-- ABOUT THIS TASK --
Read through the entries below and return each line with the word "increment".

-- DATA --
++++

-- ==== Sys2Proof/Machine/Ops.lean ====
section
/-!
DEFINITION. The shared operations of a lane: its time bases, its outputs, the fault log, interrupt causes, Ply
messages and free values.
-/
namespace Sys2Proof.Machine

/-! ### Time bases -/

/-- tc cycles of a stated time: the time base runs at 250 MHz (R6). -/
def usTc (n : Nat) : Nat := 250 * n
def msTc (n : Nat) : Nat := 250000 * n
def secTc (n : Nat) : Nat := 250000000 * n

/-- The increment of Tension's counter per tc in 2^-64 s: 4 ns × (1 + y), y in 2^-48 (R447). Where the exact
value is no whole number of 2^-64 s the rounding is open (log 6). -/
def tickInc (y : Int) : Nat :=
  let num : Int := 4 * 2 ^ 64 * (2 ^ 48 + y)
  let den : Int := 10 ^ 9 * 2 ^ 48
  (num / den).toNat + (if num % den = 0 then 0 else if Config.incRoundUp y then 1 else 0)

/-- Whether Tension runs: in every mode but DORMANT, on a powered lane (R688). -/
def tensionRuns (l : Lane) : Bool :=
  l.powered && l.dieOk && (l.mode.mode != .dormant) && !l.mode.rstnLow && l.mode.supply.heldAt.isNone

/-- `n` tc cycles pass in a lane: the free-running count advances, and Tension's clock by its increment (R447). -/
def advance (n : Nat) (l : Lane) : Lane :=
  { l with
    tc := l.tc + n
    time := { l.time with time := if tensionRuns l then l.time.time + tickInc l.time.y * n else l.time.time } }

/-- The full timestamp of now: bits [79:32] TAI seconds, bits [31:0] fraction (R9). -/
def nowFull (l : Lane) : Nat := l.time.time / 2 ^ 32 % 2 ^ 80

/-- The fine tag of now (R10). -/
def nowTag (l : Lane) : FineTag := BitVec.ofNat 40 (l.time.time / 2 ^ 40)

/-- Now in 2^-24 s of TAI. -/
def nowUnits (l : Lane) : Nat := l.time.time / 2 ^ 40

/-- Microseconds in 2^-24 s, rounded down. -/
def usUnits (us : Nat) : Nat := 2 ^ 24 * us / 1000000

/-- TAI seconds of now. -/
def nowSec (l : Lane) : Nat := l.time.time / 2 ^ 64

/-- Nanoseconds of a time in 2^-64 s, exactly. -/
def timeNs (t : Nat) : Rat := mkRat ((t * 10 ^ 9 : Nat) : Int) (2 ^ 64)

/-- Nanoseconds of a full timestamp (R9), exactly. -/
def fullNs (t : Nat) : Rat := mkRat ((t * 10 ^ 9 : Nat) : Int) (2 ^ 32)

/-- The RTC's time in 2^-64 s: the value last written, counted on at the nominal rate (R449); TAI 0 when never
set. -/
def rtcTime (l : Lane) : Nat :=
  match l.rtc with
  | none => 0
  | some (v, at_) => v + tickInc 0 * (l.tc - at_)

/-! ### Running -/

/-- Streams are decoded, courses aligned and rounds run only in SERVICE, HOLDOVER and DRILL (R688). -/
def serving (l : Lane) : Bool :=
  l.powered && l.dieOk && !l.mode.rstnLow && l.mode.supply.heldAt.isNone &&
    (l.mode.mode == .service || l.mode.mode == .holdover || l.mode.mode == .drill)

/-- The die runs: it is powered, out of reset and not in DORMANT (R534, R548). -/
def dieRuns (l : Lane) : Bool := tensionRuns l

/-- A drill loops a port: test 0 the Ethernet ports, test 1 the serial ports of port_mask (R632, R633). `p` is the
port's bit in the mask. -/
def looped (l : Lane) (p : Nat) : Bool :=
  l.health.drill.any (fun d => bit d.portMask.toNat p && bit d.tests (if p ≤ 11 then 0 else 1))

/-- The lane's member id: 2 × device_index + lane (R532). -/
def memberId (l : Lane) : Nat :=
  2 * (match l.cfg.pair with | some p => p.deviceIndex | none => 0) + l.id.code

/-- The device index of the package (R532). -/
def deviceIndex (l : Lane) : Nat := match l.cfg.pair with | some p => p.deviceIndex | none => 0

/-- The package holds the device lease: implicitly when unpaired, otherwise by the lane lease's holder (R533). -/
def holdsDevice (l : Lane) : Bool := l.cfg.pair.isNone || l.ply.deviceLease.held

/-- The leaseholder: it holds its package's lane lease and its package holds the device lease (R533). -/
def isLeaseholder (l : Lane) : Bool := l.ply.laneLease.held && holdsDevice l

/-! ### Outputs and free values -/

/-- The lane drives something outwards (log 4). -/
def emit (o : Output) (l : Lane) : Lane := { l with out := l.out ++ [o] }

/-- `len` random bytes of the DRBG (R571): a free value, fresh at each draw. -/
def drawRandom (len : Nat) (l : Lane) : Bytes × Lane :=
  (fit len (Config.random l.id l.fresh len), { l with fresh := l.fresh + 1 })

/-! ### Interrupt causes (R649) -/

/-- Whether a vector's holdoff has passed (INT_HOLDOFF). -/
def holdoffPassed (l : Lane) (b : Nat) : Bool :=
  match tget l.host.lastMsg b with
  | none => true
  | some at_ => decide (at_ + usTc l.host.intHoldoff ≤ l.tc)

/-- Sends the MSI-X message of cause `b`, or holds it off (R649). In SPI mode `HOST_IRQN` follows the causes and
no message is sent (R640); a message waits while the hub is lost (log 23). -/
def signalCause (b : Nat) (l : Lane) : Lane :=
  if l.spi || l.host.intMask.getLsbD b then l
  else if l.mode.hubPresent && holdoffPassed l b then
    emit (.msix b) { l with host := { l.host with lastMsg := tput l.host.lastMsg b l.tc } }
  else { l with host := { l.host with heldMsg := if l.host.heldMsg.contains b then l.host.heldMsg else l.host.heldMsg ++ [b] } }

/-- Sets cause bit `b` of INT_CAUSE and signals it while unmasked (R649). -/
def setCause (b : Nat) (l : Lane) : Lane :=
  signalCause b { l with host := { l.host with intCause := l.host.intCause ||| (BitVec.ofNat 11 (2 ^ b)) } }

/-- The cause bits of INT_CAUSE. -/
def causeHfrTx : Nat := 4
def causeHfrRx : Nat := 5
def causeAlarm : Nat := 6
def causeWitness : Nat := 7
def causeMode : Nat := 8
def causeFault : Nat := 9
def causeStarted : Nat := 10

/-! ### The fault log (R630) -/

/-- Appends a record; the newest of 65,536 replaces the oldest (R630). A lasting fault or a tamper record sets
`INT_CAUSE.FAULT`. -/
def logFaultAt (time : Nat) (cls : FaultClass) (res : Resource) (status object : Nat) (alarm : Option Nat)
    (detail : Bytes) (l : Lane) : Lane :=
  let rec_ : FaultRecord :=
    { seq := l.health.nextSeq, status := status, cls := cls, resource := res, time := time, object := object,
      alarm := alarm, detail := detail }
  let log := l.health.log ++ [rec_]
  let l1 := { l with health := { l.health with
    log := log.drop (log.length - 65536), nextSeq := bump l.health.nextSeq } }
  if cls == .lasting || res == .tamper then setCause causeFault l1 else l1

/-- Appends a record at the present time. -/
def logFault (cls : FaultClass) (res : Resource) (status object : Nat) (alarm : Option Nat) (detail : Bytes)
    (l : Lane) : Lane := logFaultAt (nowFull l) cls res status object alarm detail l

/-! ### Ply messages (R548, R549) -/

/-- The versions that a lane negotiates on the Ply links: 1.0 to 1.4 (R553). -/
def plyVersion (l : Lane) : Version := l.ply.version.getD ⟨1, 0⟩

/-- Whether the negotiated version of the Ply links is at least 1.`minor` (R553). -/
def plyAtLeast (l : Lane) (minor : Nat) : Bool := (Version.mk 1 minor).le (plyVersion l)

/-- One frame on link 0 (primary) or link 1 (secondary): the link sequence, then the message (R548). -/
def plyFrame (k : Nat) (m : Option PlyMsg) (l : Lane) : Lane :=
  let lk := if k = 0 then l.ply.link0 else l.ply.link1
  let lk' := { lk with txSeq := bump lk.txSeq, lastSent := l.tc, sent := ((lk.txSeq, m) :: lk.sent).take 8 }
  emit (.ply k lk.txSeq m)
    { l with ply := if k = 0 then { l.ply with link0 := lk' } else { l.ply with link1 := lk' } }

/-- RENEW, RENEW_ACK, RELEASE and YIELD travel on both links (R548). -/
def onBothLinks : PlyBody → Bool
  | .renew .. | .renewAck .. | .release .. | .yield .. => true
  | _ => false

/-- Sends a message to the other lane of the package: on both links, or on the primary link, or on the secondary
while the primary is lost (R548). A lane sends only while its die runs. -/
def plySend (lease : Nat) (b : PlyBody) (l : Lane) : Lane :=
  if dieRuns l then
    let m : PlyMsg := { sender := memberId l, lease := lease, body := b }
    if onBothLinks b then plyFrame 1 (some m) (plyFrame 0 (some m) l)
    else if l.ply.link0.up then plyFrame 0 (some m) l
    else plyFrame 1 (some m) l
  else l

/-- The Azwell class of a message (R549). -/
def azReliable : PlyBody → Bool
  | .yield .. | .release .. | .offer .. | .accept .. | .digest .. | .tamper .. | .mirrorPins .. | .mirrorGoose ..
  | .mirrorCourse .. | .pullReq .. | .pullData .. | .check .. => true
  | _ => false

/-- Sends an Azwell datagram to a peer: member 0 to 3, or 0xFE for a witness (R550, R551). While Selvedge is
ZEROISED Azwell cannot authenticate and sends nothing (R589). -/
def azSend (dest : Nat) (reliable : Bool) (msgs : List PlyMsg) (l : Lane) : Lane :=
  if l.keys.zeroised || !dieRuns l then l
  else
    let p := tgetD l.ply.az dest .reset
    let seq := p.txSeq + 1
    let rseq := if reliable then p.txRseq + 1 else 0
    let p' := { p with
      txSeq := seq
      txRseq := if reliable then p.txRseq + 1 else p.txRseq
      pending := if reliable then p.pending ++ [{ rseq := rseq, msgs := msgs, sentAt := l.tc, resends := 0 }]
        else p.pending }
    emit (.azwell dest seq rseq p.rxRseq msgs) { l with ply := { l.ply with az := tput l.ply.az dest p' } }

/-- The members of the partner package (R532). -/
def partnerMembers (l : Lane) : List Nat :=
  match l.cfg.pair with
  | none => []
  | some p => [2 * (1 - p.deviceIndex), 2 * (1 - p.deviceIndex) + 1]

/-- Sends one message to both lanes of the partner package over Azwell. -/
def azSendPartners (lease : Nat) (b : PlyBody) (l : Lane) : Lane :=
  (partnerMembers l).foldl
    (fun acc m => azSend m (azReliable b) [{ sender := memberId acc, lease := lease, body := b }] acc) l

end Sys2Proof.Machine
end

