-- ==== Sys2Proof/Machine/Crypto.lean ====
section
/-!
DEFINITION. The published functions that the spec names (R26, R98, R571, R573, R581, R582, R584) and does not restate:
SHA-256 and SHA-384 (FIPS 180-4), HMAC (FIPS 198-1), HKDF (RFC 5869), AES-128 and AES-256 (FIPS 197) in CMAC (SP
800-38B) and GMAC (SP 800-38D), and ECDSA and ECDH on P-256 and P-384 (FIPS 186-5, SP 800-56A). Log 7 (PRESUMED: the
values are those of the standards).
-/
namespace Sys2Proof.Machine

/-! ### SHA-2 -/

/-- What SHA-256 and SHA-384 differ in: the round constants, the initial value, and the six rotations and two shifts
of the four sigma functions. -/
structure Sha2 (w : Nat) where
  k : List (BitVec w)
  init : List (BitVec w)
  big0 : Nat × Nat × Nat
  big1 : Nat × Nat × Nat
  small0 : Nat × Nat × Nat
  small1 : Nat × Nat × Nat

/-- The round constants and initial value of SHA-256. -/
def sha256K : List (BitVec 32) :=
  [0x428A2F98, 0x71374491, 0xB5C0FBCF, 0xE9B5DBA5, 0x3956C25B, 0x59F111F1, 0x923F82A4, 0xAB1C5ED5] ++
  [0xD807AA98, 0x12835B01, 0x243185BE, 0x550C7DC3, 0x72BE5D74, 0x80DEB1FE, 0x9BDC06A7, 0xC19BF174] ++
  [0xE49B69C1, 0xEFBE4786, 0x0FC19DC6, 0x240CA1CC, 0x2DE92C6F, 0x4A7484AA, 0x5CB0A9DC, 0x76F988DA] ++
  [0x983E5152, 0xA831C66D, 0xB00327C8, 0xBF597FC7, 0xC6E00BF3, 0xD5A79147, 0x06CA6351, 0x14292967] ++
  [0x27B70A85, 0x2E1B2138, 0x4D2C6DFC, 0x53380D13, 0x650A7354, 0x766A0ABB, 0x81C2C92E, 0x92722C85] ++
  [0xA2BFE8A1, 0xA81A664B, 0xC24B8B70, 0xC76C51A3, 0xD192E819, 0xD6990624, 0xF40E3585, 0x106AA070] ++
  [0x19A4C116, 0x1E376C08, 0x2748774C, 0x34B0BCB5, 0x391C0CB3, 0x4ED8AA4A, 0x5B9CCA4F, 0x682E6FF3] ++
  [0x748F82EE, 0x78A5636F, 0x84C87814, 0x8CC70208, 0x90BEFFFA, 0xA4506CEB, 0xBEF9A3F7, 0xC67178F2]

def sha256Init : List (BitVec 32) :=
  [0x6A09E667, 0xBB67AE85, 0x3C6EF372, 0xA54FF53A, 0x510E527F, 0x9B05688C, 0x1F83D9AB, 0x5BE0CD19]

/-- The round constants and initial value of SHA-384. -/
def sha384K : List (BitVec 64) :=
  [0x428A2F98D728AE22, 0x7137449123EF65CD, 0xB5C0FBCFEC4D3B2F, 0xE9B5DBA58189DBBC, 0x3956C25BF348B538] ++
  [0x59F111F1B605D019, 0x923F82A4AF194F9B, 0xAB1C5ED5DA6D8118, 0xD807AA98A3030242, 0x12835B0145706FBE] ++
  [0x243185BE4EE4B28C, 0x550C7DC3D5FFB4E2, 0x72BE5D74F27B896F, 0x80DEB1FE3B1696B1, 0x9BDC06A725C71235] ++
  [0xC19BF174CF692694, 0xE49B69C19EF14AD2, 0xEFBE4786384F25E3, 0x0FC19DC68B8CD5B5, 0x240CA1CC77AC9C65] ++
  [0x2DE92C6F592B0275, 0x4A7484AA6EA6E483, 0x5CB0A9DCBD41FBD4, 0x76F988DA831153B5, 0x983E5152EE66DFAB] ++
  [0xA831C66D2DB43210, 0xB00327C898FB213F, 0xBF597FC7BEEF0EE4, 0xC6E00BF33DA88FC2, 0xD5A79147930AA725] ++
  [0x06CA6351E003826F, 0x142929670A0E6E70, 0x27B70A8546D22FFC, 0x2E1B21385C26C926, 0x4D2C6DFC5AC42AED] ++
  [0x53380D139D95B3DF, 0x650A73548BAF63DE, 0x766A0ABB3C77B2A8, 0x81C2C92E47EDAEE6, 0x92722C851482353B] ++
  [0xA2BFE8A14CF10364, 0xA81A664BBC423001, 0xC24B8B70D0F89791, 0xC76C51A30654BE30, 0xD192E819D6EF5218] ++
  [0xD69906245565A910, 0xF40E35855771202A, 0x106AA07032BBD1B8, 0x19A4C116B8D2D0C8, 0x1E376C085141AB53] ++
  [0x2748774CDF8EEB99, 0x34B0BCB5E19B48A8, 0x391C0CB3C5C95A63, 0x4ED8AA4AE3418ACB, 0x5B9CCA4F7763E373] ++
  [0x682E6FF3D6B2B8A3, 0x748F82EE5DEFB2FC, 0x78A5636F43172F60, 0x84C87814A1F0AB72, 0x8CC702081A6439EC] ++
  [0x90BEFFFA23631E28, 0xA4506CEBDE82BDE9, 0xBEF9A3F7B2C67915, 0xC67178F2E372532B, 0xCA273ECEEA26619C] ++
  [0xD186B8C721C0C207, 0xEADA7DD6CDE0EB1E, 0xF57D4F7FEE6ED178, 0x06F067AA72176FBA, 0x0A637DC5A2C898A6] ++
  [0x113F9804BEF90DAE, 0x1B710B35131C471B, 0x28DB77F523047D84, 0x32CAAB7B40C72493, 0x3C9EBE0A15C9BEBC] ++
  [0x431D67C49C100D4C, 0x4CC5D4BECB3E42B6, 0x597F299CFC657E2A, 0x5FCB6FAB3AD6FAEC, 0x6C44198C4A475817]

++++

-- SOLUTION TO THE EXERCISE --
/-- The increment of Tension's counter per tc in 2^-64 s: 4 ns × (1 + y), y in 2^-48 (R447). Where the exact
/-- `n` tc cycles pass in a lane: the free-running count advances, and Tension's clock by its increment (R447). -/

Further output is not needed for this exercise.